Work instructions
Please output exactly the part of the records below that opens with the line containing "38 COKING. -/" and closes with the line containing "line state. -/", both lines included, and nothing else.

═══ Records for the task

-- ==== Sys2Proof/Tests/Slice0.lean ====
section
/-! SUPPORT. The model's own tests: ill-formed commands that WellFormed refuses, worked examples of the spec, and for
every obligation with hypotheses a concrete state and operands that meet them. Each is about one step or one operation on
a small state. -/

set_option Elab.async false

namespace Sys2Proof.Tests

open Sys2Proof.Machine

/-! ### Helpers -/

/-- A configuration with the values the tests use. -/
def cfg : Cfg :=
  { Cfg.blank with
    standingPeriod := 5, probation := 2, withdrawThreshold := 8, withdrawTime := 10, noiseReject := 5, slotCount := 3
    slotOvens := [36, 37, 38], step := 5, shift := 2, defaultTarget := 1200, earlyMinutes := 60, earlySetpoint := 100
    normalSetpoint := 60, deadband := 10, leakRelief := 30, settleTime := 5, damperFloor := 8, damperCeiling := 48
    scanPeriod := 500, channelOffsets := [0, -3, 7], mainHysteresis := 20, mainStableTime := 30, mainLowLimit := -300
    aspirationLimit := 2, aspirationTime := 300, leakWindow := 30, leakThreshold := 5, cleanCount := 2
    reseatLimit := 1, inflateLimit := 20, deflateTime := 10, assentLimit := 10, spotLimit := 600, doorOffLimit := 120
    pacingTime := 60, claimBackoff := 30, marker1 := 4, pitch := 2, towerMarker := 240, wharfMarker := 250
    parkMarker := 2, markerLimit := 20, actionLimit := 120, ramLimit := 120, quenchTime := 90, drainTime := 60
    hotTravelLimit := 90 }

/-- The bytes of a block that both roles accept, but for its check byte. -/
def block95 : List Byte :=
  [5, 2, 16, 10, 5, 1, 0, 0, 3, 36, 37, 38, 0, 0, 0, 0, 0, 5, 2, 4, 176, 60, 0, 100, 0, 60, 10, 30, 5, 8, 48, 1, 244]
    ++ [0, 0, 0, 0, 0, 0, 0, 0, 0, 20, 30, 254, 212, 2, 1, 44, 30, 5, 2, 1, 20, 10, 0, 10, 2, 88, 0, 120, 0, 60, 30]
    ++ [4, 2, 240, 250, 2, 20, 0, 120, 0, 120, 90, 60, 0, 90] ++ List.replicate 17 0

/-- The store array with that block. -/
def array : Memory := Memory.writeBytes [] 0 (withCheck block95)

/-- An own oven. -/
def oven (number : Nat) (st : OvenState) (remaining gross : Nat) : Oven :=
  { number := number, state := st, held := false, suspect := false, pending := false, target := 1200
    remaining := remaining, gross := gross, savedMinute := 0, restored := true }

/-- A door with its timers stopped. -/
def door (st : DoorState) : Door :=
  { state := st, leakCount := 0, clean := 0, attempts := 0, window := none, inflate := none, deflate := none
    latch := ⟨true, none⟩, leak := ⟨false, none⟩ }

/-- A peer in standing. -/
def peer (role : Role) (kind : Option CarKind) : Peer :=
  { Peer.absent with standing := .inStanding, count := 2, role := some role, kind := kind, period := 5,
                     silence := some 10000 }

/-- Stations 1 section, 3 pusher, 5 guide, 7 quench car in standing, station 8 in probation. -/
def peers : List Peer :=
  [peer .ovens none, .absent, peer .car (some .pusher), .absent, peer .car (some .guide), .absent,
   peer .car (some .quench), { peer .ovens none with standing := .probation, count := 1 }]
    ++ List.replicate 23 Peer.absent

/-- An ACTIVE section, station 9: oven 36 RIPE, 37 EMPTY, 38 COKING. -/
def sec : State :=
  { State.reset with
    resetRecord := { State.reset.resetRecord with role := .ovens, station := 9 }
    cfg := cfg
    line := { LineUnit.reset with state := .active }
    peer := { PeerUnit.reset with table := peers, standingTimer := some 5000 }
    sched := { SchedUnit.reset with ovens := [oven 36 .ripe 0 1200, oven 37 .empty 0 0, oven 38 .coking 1 1199] }
    door := List.replicate 3 ⟨door .off, door .off⟩
    press := { PressureUnit.reset with
      scanTimer := some 500, converting := some 0, channels := List.replicate 4 Channel.reset
      dampers := List.replicate 3 Damper.reset, boundary := some 50 } }

/-- An ACTIVE car station, station 3, of a kind, IDLE at marker 2. -/
def car (kind : CarKind) : State :=
  { State.reset with
    resetRecord := { State.reset.resetRecord with role := .car, station := 3 }
    cfg := { cfg with carKind := kind }
    line := { LineUnit.reset with state := .active }
    peer := { PeerUnit.reset with table := peers.set 2 Peer.absent, standingTimer := some 5000 }
    car := { CarUnit.reset with position := some 2, state := .idle } }

/-- The same in another line state. -/
def inState (l : LineState) (s : State) : State := { s with line := { s.line with state := l } }

/-- A record of ticket 1 and oven 36, claimed by station 9. -/
def record (p : Phase) : Record :=
  { ticket := 1, oven := 36, claimant := some 9, phase := p, assents := .none, reports := .none,
    abandonOffered := false }

/-- The section as the claimant of that record. -/
def claimant (p : Phase) : State :=
  { sec with ticket := { TicketUnit.reset with
    record := some (record p)
    context := some { Context.idle with assent := .running 5000, spot := .running 5000, doorOff := .running 5000 } } }

/-- The car with that record, serving its ticket. -/
def serving (kind : CarKind) (p : Phase) : State :=
  { car kind with
    ticket := { TicketUnit.reset with record := some (record p) }
    car := { CarUnit.reset with position := some 74, state := .spotted, served := some 1, actionServes := true } }

/-- A frame that stands next in the own receive stream. -/
def returning (f : Frame) (s : State) : State := { s with line := { s.line with ownReturn := [f] } }

/-- A door pair at slot 1 of the section. -/
def doorPair (p c : Door) : State := { sec with door := [⟨p, c⟩, ⟨door .off, door .off⟩, ⟨door .off, door .off⟩] }

/-- A section STANDING, period 5, naming oven 1. -/
def secStanding (minute : Nat) (last : Ticket) : Standing :=
  ⟨⟨minute, last, 0, 0, none, true, 7, 5⟩, .ofSection [⟨1, .coking, 30⟩]⟩

/-- A guide car's STANDING. -/
def guideStanding : Standing := ⟨⟨0, 0, 0, 0, none, false, 0, 5⟩, .ofCar .guide (some 2) .idle none none⟩

/-- An attempt on a queued frame of class 2. -/
def attempting (q : Queued) : State :=
  { sec with line := { LineUnit.reset with state := .active, q2 := [q], attempt := some ⟨q.frame, false⟩ } }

══════

Response area
/-- An ACTIVE section, station 9: oven 36 RIPE, 37 EMPTY, 38 COKING. -/
def sec : State :=
  { State.reset with
    resetRecord := { State.reset.resetRecord with role := .ovens, station := 9 }
    cfg := cfg
    line := { LineUnit.reset with state := .active }
    peer := { PeerUnit.reset with table := peers, standingTimer := some 5000 }
    sched := { SchedUnit.reset with ovens := [oven 36 .ripe 0 1200, oven 37 .empty 0 0, oven 38 .coking 1 1199] }
    door := List.replicate 3 ⟨door .off, door .off⟩
    press := { PressureUnit.reset with
      scanTimer := some 500, converting := some 0, channels := List.replicate 4 Channel.reset
      dampers := List.replicate 3 Damper.reset, boundary := some 50 } }

/-- An ACTIVE car station, station 3, of a kind, IDLE at marker 2. -/
def car (kind : CarKind) : State :=
  { State.reset with
    resetRecord := { State.reset.resetRecord with role := .car, station := 3 }
    cfg := { cfg with carKind := kind }
    line := { LineUnit.reset with state := .active }
    peer := { PeerUnit.reset with table := peers.set 2 Peer.absent, standingTimer := some 5000 }
    car := { CarUnit.reset with position := some 2, state := .idle } }

/-- The same in another line state. -/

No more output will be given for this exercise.